*** Record set

-- ==== Sys2Proof/Machine/System.lean ====
section
/-! DEFINITION. Control registers, system instructions, the tag table, full/empty and zero-summary instructions, and the vector
configuration (11 R170 to R179, 09 R109, 13 R180 to R183, 17 R254). -/
namespace Sys2Proof.Machine

/-- Queue position of the oldest vector instruction not completed, or of the next (05 R46, 13 R183). -/
def Plane.vcp (p : Plane) : BitVec 16 := match p.vq with | e :: _ => e.qpos | [] => p.qnext

/-- The value CFGGET writes (13 Table 13-2). -/
def cfgWord (lg : BitVec 2) (t : Tag) (vl : Nat) : Nat := lg.toNat * 2 ^ 24 + t.code.toNat * 2 ^ 16 + vl % 2 ^ 14

/-- Word w of a resume entry (17 Table 17-6). -/
def VEntry.word (e : VEntry) (w : Nat) : Word :=
  match w with
  | 0 => BitVec.ofNat 64 (e.w.toNat * 2 ^ 32 + e.prog % 65536 * 2 ^ 16 + e.qpos.toNat)
  | 1 =>
    let k := match e.pfx with | some k => k.toNat * 2 ^ 38 + 2 ^ 37 | none => 0
    BitVec.ofNat 64 (k + b2n e.sat * 2 ^ 35 + e.rm.toNat * 2 ^ 32 + cfgWord e.lg e.tag e.vl)
  | 2 => e.xa
  | _ => e.xb

/-- What RFRAME reads: word SEL mod 4 of entry SEL div 4, zero at or beyond NRES (17 R254). -/
def Plane.rframeRead (p : Plane) : Word :=
  match p.resume[p.sel.toNat / 4]? with
  | some e => e.word (p.sel.toNat % 4)
  | none => 0

/-- The value of a control register of the issuing plane (09 Table 9-2). -/
def State.crRead (s : State) (c : CReg) : Word :=
  let p := s.me
  match c with
  | .fcsr => p.fcsr
  | .fex0 => p.fex0
  | .fex1 => p.fex1
  | .vcp => p.vcp.zeroExtend 64
  | .planeid => BitVec.ofNat 64 (s.pkg * 65536 + s.cur.val)
  | .grps => p.grps
  | .prio => p.prio
  | .cycle => BitVec.ofNat 64 s.cycle
  | .tvec => p.tvec
  | .tcause => p.tcause
  | .tpc => p.tpc
  | .tval => p.tval
  | .tstat => p.tstat
  | .rframe => p.rframeRead
  | .xroot => p.xroot
  | .quota => p.quota

/-- A write to XROOT: ROOT alone, and every translation the plane holds is invalidated (07 R73). -/
def Plane.writeXroot (p : Plane) (v : Word) : Plane := { p with xroot := v &&& 0x0000FFFFFFFFF000#64, held := [] }

/-- A write to TSTAT: NRES = 0 discards the resume entries, any other NRES is ignored; ARGEN, ARRIVED, INH and PPL are written; SVCP
and VTRAP are read-only (17 Table 17-5). -/
def Plane.writeTstat (p : Plane) (v : Word) : Plane :=
  let keep := p.tstat &&& ~~~0x1E#64 ||| (v &&& 0x1E#64)
  if v.extractLsb' 8 7 = 0 then { p with tstat := keep &&& ~~~0x7F00#64, resume := [] } else { p with tstat := keep }

/-- A write to RFRAME: the selector (17 R254). -/
def Plane.writeRframe (p : Plane) (v : Word) : Plane := { p with sel := v.extractLsb' 0 8 }

/-- A write to a control register of the issuing plane; read-only registers and fields keep their values (09 R109, 00 R4, R5). -/
def State.crWrite (s : State) (c : CReg) (v : Word) : State :=
  s.modMe fun p => match c with
  | .fcsr => { p with fcsr := fcsrWrite v }
  | .fex0 => { p with fex0 := v }
  | .fex1 => { p with fex1 := v }
  | .tvec => { p with tvec := v &&& ~~~3#64 }
  | .tcause => { p with tcause := v &&& 0xFF0FFF#64 }
  | .tpc => { p with tpc := v }
  | .tval => { p with tval := v }
  | .tstat => p.writeTstat v
  | .rframe => p.writeRframe v
  | .xroot => p.writeXroot v
  | .vcp => p | .planeid => p | .grps => p | .prio => p | .cycle => p | .quota => p

/-- Control registers that a U-level strand may not reach (09 Table 9-2). -/
def crSOnly (c : CReg) : Bool :=
  match c with
  | .tvec => true | .tcause => true | .tpc => true | .tval => true | .tstat => true | .rframe => true | .xroot => true
  | _ => false

/-- Control registers whose access waits for older vector instructions (11 R170). -/
def crWaits (c : CReg) : Bool := match c with | .fcsr => true | .fex0 => true | .fex1 => true | _ => false

/-- The step of a CRGET, CRPUT or CRSWAP: the old value to Xd where one is named, v written where one is given (11 R170). -/
def crStep (d : Option XReg) (c : CReg) (v : Option Word) (s : State) : State :=
  let old := s.crRead c
  let s := match v with | some x => s.crWrite c x | none => s
  (match d with | some r => s.setX r old | none => s).advance 4

/-- A CRGET, CRPUT or CRSWAP: the level check, the wait for older vector instructions, the step (09 R109, 11 R170). -/
def crAccess (w : IWord) (d : Option XReg) (c : CReg) (v : Option Word) (s : State) : State :=
  if crSOnly c && s.me.level == .u then s.privTrap w
  else if crWaits c && !s.queueEmpty then s.stallOn (.fcsr d c v)
  else crStep d c v s

/-- CRGET: the register to Xd (11 R170). -/
def execCrget (d : XReg) (c : CReg) (s : State) : Out := .next (crAccess (encodeLast (.crget d c)) (some d) c none s)
/-- CRPUT: Xa to the register (11 R170). -/
def execCrput (a : XReg) (c : CReg) (s : State) : Out := .next (crAccess (encodeLast (.crput a c)) none c (some (s.getX a)) s)
/-- CRSWAP: Xa to the register, the old value to Xd, one step (11 R170). -/
def execCrswap (d a : XReg) (c : CReg) (s : State) : Out :=
  .next (crAccess (encodeLast (.crswap d a c)) (some d) c (some (s.getX a)) s)

/-- Event XROOT_WRITE: the part of a CRPUT or CRSWAP of XROOT that writes v on the issuing plane (07 R73). -/
def execXrootWrite (v : Word) (s : State) : Out := .next (s.modMe fun p => p.writeXroot v)
/-- Event TSTAT_WRITE: the part of a CRPUT or CRSWAP of TSTAT that writes v on the issuing plane (17 R250). -/
def execTstatWrite (v : Word) (s : State) : Out := .next (s.modMe fun p => p.writeTstat v)
/-- Event RFRAME_WRITE: the part of a CRPUT or CRSWAP of RFRAME that writes v on the issuing plane (17 R254). -/
def execRframeWrite (v : Word) (s : State) : Out := .next (s.modMe fun p => p.writeRframe v)
/-- Event FCSR_ACCESS of plane p: an access that waited for older vector instructions takes its step once they have completed
(11 R170). -/
def execFcsrAccess (p : PlaneId) (s : State) : Out :=
  .next (match s.waitOf p with
    | some (.fcsr d c v) => if (s.plane p).vq.isEmpty then s.asPlane p (crStep d c v) else s
    | _ => s)

/-- ECALL: the system-call trap, TVAL zero (11 R172). -/
def execEcall (s : State) : Out := .next (s.trap causeSyscall 0)
/-- EBREAK: the breakpoint trap, TVAL zero (11 R172). -/
def execEbreak (s : State) : Out := .next (s.trap causeBreak 0)
/-- RTE: the return from a trap, at S level (17 R258, 11 R172). -/
def execRte (s : State) : Out := .next (s.atS (encodeLast .rte) State.returnFromTrap)
/-- HALTS: the plane becomes HALTED once every older vector instruction has completed (11 R173). -/
def execHalts (s : State) : Out :=
  .next (if s.queueEmpty then s.modMe fun p => { p with st := .halted, wait := none } else s)
/-- IFENCE: later fetches see every write that happens before it. A fetch sees every write performed (log 4), so it waits for the strand's
own queued accesses, and for the acquires that are queued, the pieces of CONSUME streams among them (11 R176, 25 R373). -/
def execIfence (s : State) : Out :=
  .next (if s.releaseReady && s.me.vq.all (fun e => !e.acquires s.me) then s.advance 4 else s)

/-- Whether plane q is within a scope taken from plane p (07 Table 7-8). -/
def inScope (c : Scope) (p q : PlaneId) : Bool :=
  match c with
  | .plane => p == q
  | .core => coreOf p == coreOf q
  | .die => p.val / 256 == q.val / 256
  | _ => true

/-- The translations of the issuing plane's ROOT that satisfy a test, removed from every plane within a scope (11 R174). -/
def State.dropHeld (s : State) (c : Scope) (sel : Held → Bool) : State :=
  let root := rootOf s.me.xroot
  { s with planes := s.planes.mapFinIdx fun i p h =>
      if inScope c s.cur ⟨i, h⟩ then { p with held := p.held.filter fun t => !(t.root == root && sel t) } else p }

/-- The translations of an operation changed. -/
def OpKind.mapHolds (f : XFrame → XFrame) : OpKind → OpKind
  | .copy j xl => .copy j (xl.map f)
  | .rret h r e xl => .rret h r e (xl.map f)
  | .run r => .run { r with xl := r.xl.map f }
  | .mat m => .mat { m with xl := m.xl.map f }
  | .grun r => .grun { r with xl := r.xl.map f }
  | .cstart c => .cstart { c with xl := c.xl.map f }
  | .csend k va xl => .csend k va (xl.map f)
  | .cfetch k va xl => .cfetch k va (xl.map f)
  | k => k
/-- The translations that an operation holds (15 R237, 19 R293). -/
def OpKind.holds : OpKind → List XFrame
  | .copy _ xl => xl
  | .rret _ _ _ xl => xl
  | .run r => r.xl
  | .mat m => m.xl
  | .grun r => r.xl
  | .cstart c => c.xl
  | .csend _ _ xl => xl
  | .cfetch _ _ xl => xl
  | _ => []

/-- Whether a translation of an operation is of a root and satisfies a test, given the address of its frame and the bytes of its page. -/
def XFrame.hit (root : Nat) (sel : Nat → Nat → Bool) (x : XFrame) : Bool := x.span != 0 && x.root == root && sel (x.vframe * 65536) x.span

/-- Whether an operation of a plane within a scope, suspended ones of evicted strands included, holds a translation of the issuing plane's
ROOT that satisfies a test (11 R174, 15 R237). -/
def State.opHolds (s : State) (c : Scope) (sel : Nat → Nat → Bool) : Bool :=
  let hit := XFrame.hit (rootOf s.me.xroot) sel
  s.ops.any (fun o => inScope c s.cur o.plane && o.kind.holds.any hit) ||
    s.suspended.any (fun x => inScope c s.cur x.1 && x.2.ops.any fun o => o.kind.holds.any hit) ||
    s.routes.any fun r => inScope c s.cur r.plane && r.xl.any hit

/-- The translations of the issuing plane's ROOT that satisfy a test and lie in contexts that CTXSV saved are walked afresh once they are
loaded (11 R174). -/
def State.dropSaved (s : State) (sel : Nat → Nat → Bool) : State :=
  let hit := XFrame.hit (rootOf s.me.xroot) sel
  let mark (x : XFrame) : XFrame := if hit x then { x with stale := true } else x
  let away := (s.cohorts.filter fun k => k.st == .evicted).flatMap (·.saved)
  { s with parked := s.parked.mapIdx fun i e => if away.contains i then e else { e with
      ops := e.ops.map fun o => { o with kind := o.kind.mapHolds mark }
      routes := e.routes.map fun r => { r with xl := r.xl.map mark } } }

/-- XINV: the translations that satisfy a test go, and it retires once no operation holds one (11 R174). -/
def opXinv (w : IWord) (c : Scope) (sel : Nat → Nat → Bool) (s : State) : State :=
  s.atS w fun s =>
    let s := (s.dropHeld c fun h => sel (h.vframe * 65536) h.span).dropSaved sel
    if s.opHolds c sel then s else s.advance 4
/-- XINV of every translation (11 R174). -/
def execXinv (c : Scope) (s : State) : Out := .next (opXinv (encodeLast (.xinv c)) c (fun _ _ => true) s)
/-- XINV of the page, of any size, that contains Xa (11 R174). -/
def execXinvPage (a : XReg) (c : Scope) (s : State) : Out :=
  .next (opXinv (encodeLast (.xinvPage a c)) c (fun va span => va / span == (s.getX a).toNat / span) s)

/-- The stream of plane p that asks for the page of an address, and the root at which its walk begins: the memory instruction at the head of
its queue where its next element lies in the page, under the root with which it was queued, else the scalar load-store port (07 R73, R77). -/
def State.refillAsks (s : State) (p : PlaneId) (va : Nat) : AddrStream × Nat :=
  let port : AddrStream × Nat := (.scalar, rootOf (s.plane p).xroot)
  match (s.plane p).vq with
  | e :: _ =>
    if e.major == 0x27 || e.major == 0x28 then
      match s.walk va 5 4 e.root with
      | .ok l => if (e.span (s.plane p) e.prog).1 / l.span == va / l.span then (.vector e.qpos, e.root) else port
      | .error _ => port
    else port
  | [] => port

******

* **Work instruction**
Go through the records. Copy each line where "crStep" appears.

* **Output for this task**
def crStep (d : Option XReg) (c : CReg) (v : Option Word) (s : State) : State :=
  else crStep d c v s
    | some (.fcsr d c v) => if (s.plane p).vq.isEmpty then s.asPlane p (crStep d c v) else s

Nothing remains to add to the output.